*** Block opens ***

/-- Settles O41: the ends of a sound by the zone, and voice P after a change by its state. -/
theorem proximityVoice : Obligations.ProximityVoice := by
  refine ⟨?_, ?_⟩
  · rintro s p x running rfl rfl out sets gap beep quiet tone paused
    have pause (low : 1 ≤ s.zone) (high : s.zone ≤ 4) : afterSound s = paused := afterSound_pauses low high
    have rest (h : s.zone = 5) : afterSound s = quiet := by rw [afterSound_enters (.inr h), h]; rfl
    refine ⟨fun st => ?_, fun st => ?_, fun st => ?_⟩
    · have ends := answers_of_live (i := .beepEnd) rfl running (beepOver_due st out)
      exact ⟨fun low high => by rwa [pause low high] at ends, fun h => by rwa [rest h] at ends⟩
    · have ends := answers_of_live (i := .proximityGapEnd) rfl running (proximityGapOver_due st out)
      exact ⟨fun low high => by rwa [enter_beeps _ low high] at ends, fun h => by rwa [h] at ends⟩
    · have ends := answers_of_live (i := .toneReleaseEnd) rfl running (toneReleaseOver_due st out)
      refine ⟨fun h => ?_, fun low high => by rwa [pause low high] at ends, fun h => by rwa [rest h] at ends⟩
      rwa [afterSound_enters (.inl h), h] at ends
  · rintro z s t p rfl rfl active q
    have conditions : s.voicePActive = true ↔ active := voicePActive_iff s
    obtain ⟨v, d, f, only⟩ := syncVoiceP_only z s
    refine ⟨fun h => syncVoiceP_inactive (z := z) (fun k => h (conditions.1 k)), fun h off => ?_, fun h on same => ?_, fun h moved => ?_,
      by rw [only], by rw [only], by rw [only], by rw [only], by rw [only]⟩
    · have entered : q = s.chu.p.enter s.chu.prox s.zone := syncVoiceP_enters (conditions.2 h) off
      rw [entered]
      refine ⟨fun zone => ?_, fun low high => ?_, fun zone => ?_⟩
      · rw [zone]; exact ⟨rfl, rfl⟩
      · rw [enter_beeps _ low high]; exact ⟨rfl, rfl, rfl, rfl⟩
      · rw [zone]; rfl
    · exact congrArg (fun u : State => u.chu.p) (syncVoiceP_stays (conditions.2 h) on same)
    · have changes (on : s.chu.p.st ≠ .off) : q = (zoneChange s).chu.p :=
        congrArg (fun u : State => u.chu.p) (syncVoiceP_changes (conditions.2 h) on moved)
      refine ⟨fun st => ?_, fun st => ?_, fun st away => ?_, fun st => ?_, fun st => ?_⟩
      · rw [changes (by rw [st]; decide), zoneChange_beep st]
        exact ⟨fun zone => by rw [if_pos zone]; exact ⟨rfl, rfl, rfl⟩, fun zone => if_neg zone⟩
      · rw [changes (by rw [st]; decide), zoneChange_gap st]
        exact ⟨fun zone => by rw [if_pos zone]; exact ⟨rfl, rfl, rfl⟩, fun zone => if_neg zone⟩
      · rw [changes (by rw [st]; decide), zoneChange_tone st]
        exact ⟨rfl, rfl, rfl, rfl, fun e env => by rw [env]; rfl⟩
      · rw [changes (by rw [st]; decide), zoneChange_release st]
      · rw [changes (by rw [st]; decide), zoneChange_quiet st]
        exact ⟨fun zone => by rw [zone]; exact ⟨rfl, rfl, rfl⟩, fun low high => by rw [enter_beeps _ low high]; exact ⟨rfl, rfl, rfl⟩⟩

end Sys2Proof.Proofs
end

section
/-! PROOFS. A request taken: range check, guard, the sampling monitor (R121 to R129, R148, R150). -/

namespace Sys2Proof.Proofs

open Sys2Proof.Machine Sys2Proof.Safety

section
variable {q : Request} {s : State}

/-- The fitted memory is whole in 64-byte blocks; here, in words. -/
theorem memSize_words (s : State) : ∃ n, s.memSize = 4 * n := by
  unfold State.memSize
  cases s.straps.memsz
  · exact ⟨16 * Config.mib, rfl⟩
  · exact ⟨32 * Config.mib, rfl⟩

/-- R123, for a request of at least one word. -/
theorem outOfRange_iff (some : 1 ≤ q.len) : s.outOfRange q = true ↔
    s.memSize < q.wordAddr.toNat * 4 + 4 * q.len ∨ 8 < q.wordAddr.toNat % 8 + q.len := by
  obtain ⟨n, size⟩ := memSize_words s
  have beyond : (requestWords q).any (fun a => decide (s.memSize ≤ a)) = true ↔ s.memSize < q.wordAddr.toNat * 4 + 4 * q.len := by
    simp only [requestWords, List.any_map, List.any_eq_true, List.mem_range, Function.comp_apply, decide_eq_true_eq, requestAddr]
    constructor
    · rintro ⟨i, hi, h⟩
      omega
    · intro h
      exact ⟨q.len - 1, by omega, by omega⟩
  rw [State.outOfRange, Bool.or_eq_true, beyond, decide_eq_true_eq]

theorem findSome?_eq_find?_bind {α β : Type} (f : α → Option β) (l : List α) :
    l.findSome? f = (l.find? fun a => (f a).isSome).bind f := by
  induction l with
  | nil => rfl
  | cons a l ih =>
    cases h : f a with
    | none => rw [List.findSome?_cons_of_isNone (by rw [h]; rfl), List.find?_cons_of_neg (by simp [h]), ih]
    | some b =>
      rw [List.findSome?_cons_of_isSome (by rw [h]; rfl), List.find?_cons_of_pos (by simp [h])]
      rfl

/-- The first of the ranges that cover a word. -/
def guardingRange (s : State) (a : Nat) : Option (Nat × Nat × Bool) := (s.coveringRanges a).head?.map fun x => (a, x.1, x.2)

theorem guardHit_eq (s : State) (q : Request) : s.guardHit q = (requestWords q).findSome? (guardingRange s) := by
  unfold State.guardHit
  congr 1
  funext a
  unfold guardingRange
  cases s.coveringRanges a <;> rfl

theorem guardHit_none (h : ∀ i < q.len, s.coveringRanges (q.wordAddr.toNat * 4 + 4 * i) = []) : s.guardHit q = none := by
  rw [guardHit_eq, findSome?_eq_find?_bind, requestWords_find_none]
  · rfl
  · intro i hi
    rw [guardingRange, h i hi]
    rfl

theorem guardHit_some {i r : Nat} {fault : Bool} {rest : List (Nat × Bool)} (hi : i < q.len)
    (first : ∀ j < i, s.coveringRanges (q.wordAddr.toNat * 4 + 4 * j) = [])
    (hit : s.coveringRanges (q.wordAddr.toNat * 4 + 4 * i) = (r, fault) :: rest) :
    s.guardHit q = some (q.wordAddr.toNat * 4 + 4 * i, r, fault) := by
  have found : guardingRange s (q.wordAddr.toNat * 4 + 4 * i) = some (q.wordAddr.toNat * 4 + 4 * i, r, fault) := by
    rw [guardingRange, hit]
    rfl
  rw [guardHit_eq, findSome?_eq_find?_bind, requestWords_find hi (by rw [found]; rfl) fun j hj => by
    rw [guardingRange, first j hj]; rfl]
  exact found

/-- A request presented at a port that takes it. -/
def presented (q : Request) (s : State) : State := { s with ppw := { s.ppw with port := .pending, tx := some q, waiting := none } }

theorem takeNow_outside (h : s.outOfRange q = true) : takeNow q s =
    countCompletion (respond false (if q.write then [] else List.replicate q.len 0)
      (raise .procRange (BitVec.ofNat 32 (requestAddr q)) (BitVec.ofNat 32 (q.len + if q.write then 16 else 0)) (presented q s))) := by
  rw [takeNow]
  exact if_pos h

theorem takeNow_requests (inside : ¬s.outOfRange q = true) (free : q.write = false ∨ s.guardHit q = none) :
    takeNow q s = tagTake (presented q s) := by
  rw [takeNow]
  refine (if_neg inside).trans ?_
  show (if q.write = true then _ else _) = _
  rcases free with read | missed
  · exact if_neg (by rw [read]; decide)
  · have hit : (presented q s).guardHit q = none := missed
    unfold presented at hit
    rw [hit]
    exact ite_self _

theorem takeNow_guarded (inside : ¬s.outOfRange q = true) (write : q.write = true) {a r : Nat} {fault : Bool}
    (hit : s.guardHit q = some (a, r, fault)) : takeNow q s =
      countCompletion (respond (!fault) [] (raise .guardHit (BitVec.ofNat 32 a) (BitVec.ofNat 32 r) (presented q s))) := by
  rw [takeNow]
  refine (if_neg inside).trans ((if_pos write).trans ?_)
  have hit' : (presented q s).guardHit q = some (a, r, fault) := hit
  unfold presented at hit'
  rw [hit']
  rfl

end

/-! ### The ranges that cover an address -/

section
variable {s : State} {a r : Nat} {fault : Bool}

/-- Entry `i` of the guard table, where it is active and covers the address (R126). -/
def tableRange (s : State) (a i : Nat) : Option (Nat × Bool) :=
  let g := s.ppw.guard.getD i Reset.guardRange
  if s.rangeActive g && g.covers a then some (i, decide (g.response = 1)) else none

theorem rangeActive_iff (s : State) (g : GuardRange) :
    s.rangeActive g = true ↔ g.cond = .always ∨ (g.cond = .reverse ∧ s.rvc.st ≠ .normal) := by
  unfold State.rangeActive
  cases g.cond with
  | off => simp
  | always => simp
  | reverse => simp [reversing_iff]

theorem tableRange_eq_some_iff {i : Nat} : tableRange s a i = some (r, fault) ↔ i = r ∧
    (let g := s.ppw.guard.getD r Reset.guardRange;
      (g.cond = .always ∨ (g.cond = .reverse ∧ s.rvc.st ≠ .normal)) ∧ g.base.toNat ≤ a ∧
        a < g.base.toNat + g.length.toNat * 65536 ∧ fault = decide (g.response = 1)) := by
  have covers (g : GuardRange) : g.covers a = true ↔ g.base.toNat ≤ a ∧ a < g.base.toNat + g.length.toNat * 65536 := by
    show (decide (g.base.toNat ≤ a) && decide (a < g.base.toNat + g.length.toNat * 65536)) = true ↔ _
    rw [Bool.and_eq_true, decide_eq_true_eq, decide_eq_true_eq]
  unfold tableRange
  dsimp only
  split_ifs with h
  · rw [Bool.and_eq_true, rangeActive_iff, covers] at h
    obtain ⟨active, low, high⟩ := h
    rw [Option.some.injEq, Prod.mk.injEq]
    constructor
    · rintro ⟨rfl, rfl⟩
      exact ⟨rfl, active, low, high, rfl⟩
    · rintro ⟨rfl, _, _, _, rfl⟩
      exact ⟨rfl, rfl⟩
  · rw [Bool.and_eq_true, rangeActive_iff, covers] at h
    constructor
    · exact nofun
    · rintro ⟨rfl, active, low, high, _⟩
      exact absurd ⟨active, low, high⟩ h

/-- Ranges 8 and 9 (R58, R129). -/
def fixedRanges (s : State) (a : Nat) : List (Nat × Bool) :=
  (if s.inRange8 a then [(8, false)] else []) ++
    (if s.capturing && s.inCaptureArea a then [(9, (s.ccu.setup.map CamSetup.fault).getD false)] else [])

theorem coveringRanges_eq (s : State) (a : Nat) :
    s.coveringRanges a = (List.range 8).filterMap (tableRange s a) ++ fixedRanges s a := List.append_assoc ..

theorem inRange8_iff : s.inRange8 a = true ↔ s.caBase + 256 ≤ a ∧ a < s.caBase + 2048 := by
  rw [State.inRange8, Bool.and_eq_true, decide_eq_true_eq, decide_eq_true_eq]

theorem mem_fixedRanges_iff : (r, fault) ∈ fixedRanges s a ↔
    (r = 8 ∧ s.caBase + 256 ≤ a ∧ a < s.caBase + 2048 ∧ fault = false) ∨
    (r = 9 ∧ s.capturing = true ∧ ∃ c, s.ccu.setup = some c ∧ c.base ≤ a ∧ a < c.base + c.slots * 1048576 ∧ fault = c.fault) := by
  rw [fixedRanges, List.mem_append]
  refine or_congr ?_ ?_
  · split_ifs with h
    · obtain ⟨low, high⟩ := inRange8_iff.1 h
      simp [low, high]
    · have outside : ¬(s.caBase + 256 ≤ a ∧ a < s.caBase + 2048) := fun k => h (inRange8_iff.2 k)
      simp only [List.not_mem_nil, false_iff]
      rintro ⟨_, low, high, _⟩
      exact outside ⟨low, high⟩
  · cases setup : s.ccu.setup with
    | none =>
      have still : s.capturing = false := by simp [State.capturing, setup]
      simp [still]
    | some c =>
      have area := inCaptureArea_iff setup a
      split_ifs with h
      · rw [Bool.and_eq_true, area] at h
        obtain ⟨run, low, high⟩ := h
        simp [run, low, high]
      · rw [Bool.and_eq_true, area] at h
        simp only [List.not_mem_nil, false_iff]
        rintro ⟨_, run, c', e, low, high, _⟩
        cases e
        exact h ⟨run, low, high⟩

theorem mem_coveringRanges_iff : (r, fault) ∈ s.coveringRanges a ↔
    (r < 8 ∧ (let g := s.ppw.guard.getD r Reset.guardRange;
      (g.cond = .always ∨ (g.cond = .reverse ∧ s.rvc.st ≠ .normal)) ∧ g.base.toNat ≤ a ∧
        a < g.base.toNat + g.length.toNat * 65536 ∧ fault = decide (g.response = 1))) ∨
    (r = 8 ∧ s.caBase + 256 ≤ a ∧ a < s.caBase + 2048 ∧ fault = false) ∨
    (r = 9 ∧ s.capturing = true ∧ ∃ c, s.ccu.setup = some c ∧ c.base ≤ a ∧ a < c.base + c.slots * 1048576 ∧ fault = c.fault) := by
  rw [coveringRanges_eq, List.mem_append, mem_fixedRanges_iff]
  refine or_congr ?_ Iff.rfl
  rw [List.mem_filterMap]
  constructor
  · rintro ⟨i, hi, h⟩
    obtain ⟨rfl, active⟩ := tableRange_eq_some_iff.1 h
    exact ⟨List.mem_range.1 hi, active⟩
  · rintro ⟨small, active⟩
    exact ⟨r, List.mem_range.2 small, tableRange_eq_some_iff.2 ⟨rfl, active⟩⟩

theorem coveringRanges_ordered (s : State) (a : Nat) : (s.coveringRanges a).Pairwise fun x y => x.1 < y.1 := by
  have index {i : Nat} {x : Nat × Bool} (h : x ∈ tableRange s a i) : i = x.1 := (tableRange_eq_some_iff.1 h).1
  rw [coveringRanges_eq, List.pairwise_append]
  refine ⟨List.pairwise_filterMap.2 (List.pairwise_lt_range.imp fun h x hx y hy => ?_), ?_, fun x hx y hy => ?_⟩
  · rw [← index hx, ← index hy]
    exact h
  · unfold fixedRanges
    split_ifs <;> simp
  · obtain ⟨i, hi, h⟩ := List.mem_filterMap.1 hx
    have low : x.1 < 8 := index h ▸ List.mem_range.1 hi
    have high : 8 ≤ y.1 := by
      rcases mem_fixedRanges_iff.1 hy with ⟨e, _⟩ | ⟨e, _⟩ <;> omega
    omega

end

*** Block closes ***

WORK TASK
Only one stretch of the records above is wanted: the lines between the one holding "have covers (g" and the one holding "theorem coveringRanges_eq (s", inclusive, reproduced exactly.

RESULT FOR THIS EXERCISE
  have covers (g : GuardRange) : g.covers a = true ↔ g.base.toNat ≤ a ∧ a < g.base.toNat + g.length.toNat * 65536 := by
    show (decide (g.base.toNat ≤ a) && decide (a < g.base.toNat + g.length.toNat * 65536)) = true ↔ _
    rw [Bool.and_eq_true, decide_eq_true_eq, decide_eq_true_eq]
  unfold tableRange
  dsimp only
  split_ifs with h
  · rw [Bool.and_eq_true, rangeActive_iff, covers] at h
    obtain ⟨active, low, high⟩ := h
    rw [Option.some.injEq, Prod.mk.injEq]
    constructor
    · rintro ⟨rfl, rfl⟩
      exact ⟨rfl, active, low, high, rfl⟩
    · rintro ⟨rfl, _, _, _, rfl⟩
      exact ⟨rfl, rfl⟩
  · rw [Bool.and_eq_true, rangeActive_iff, covers] at h
    constructor
    · exact nofun
    · rintro ⟨rfl, active, low, high, _⟩
      exact absurd ⟨active, low, high⟩ h

/-- Ranges 8 and 9 (R58, R129). -/
def fixedRanges (s : State) (a : Nat) : List (Nat × Bool) :=
  (if s.inRange8 a then [(8, false)] else []) ++
    (if s.capturing && s.inCaptureArea a then [(9, (s.ccu.setup.map CamSetup.fault).getD false)] else [])

theorem coveringRanges_eq (s : State) (a : Nat) :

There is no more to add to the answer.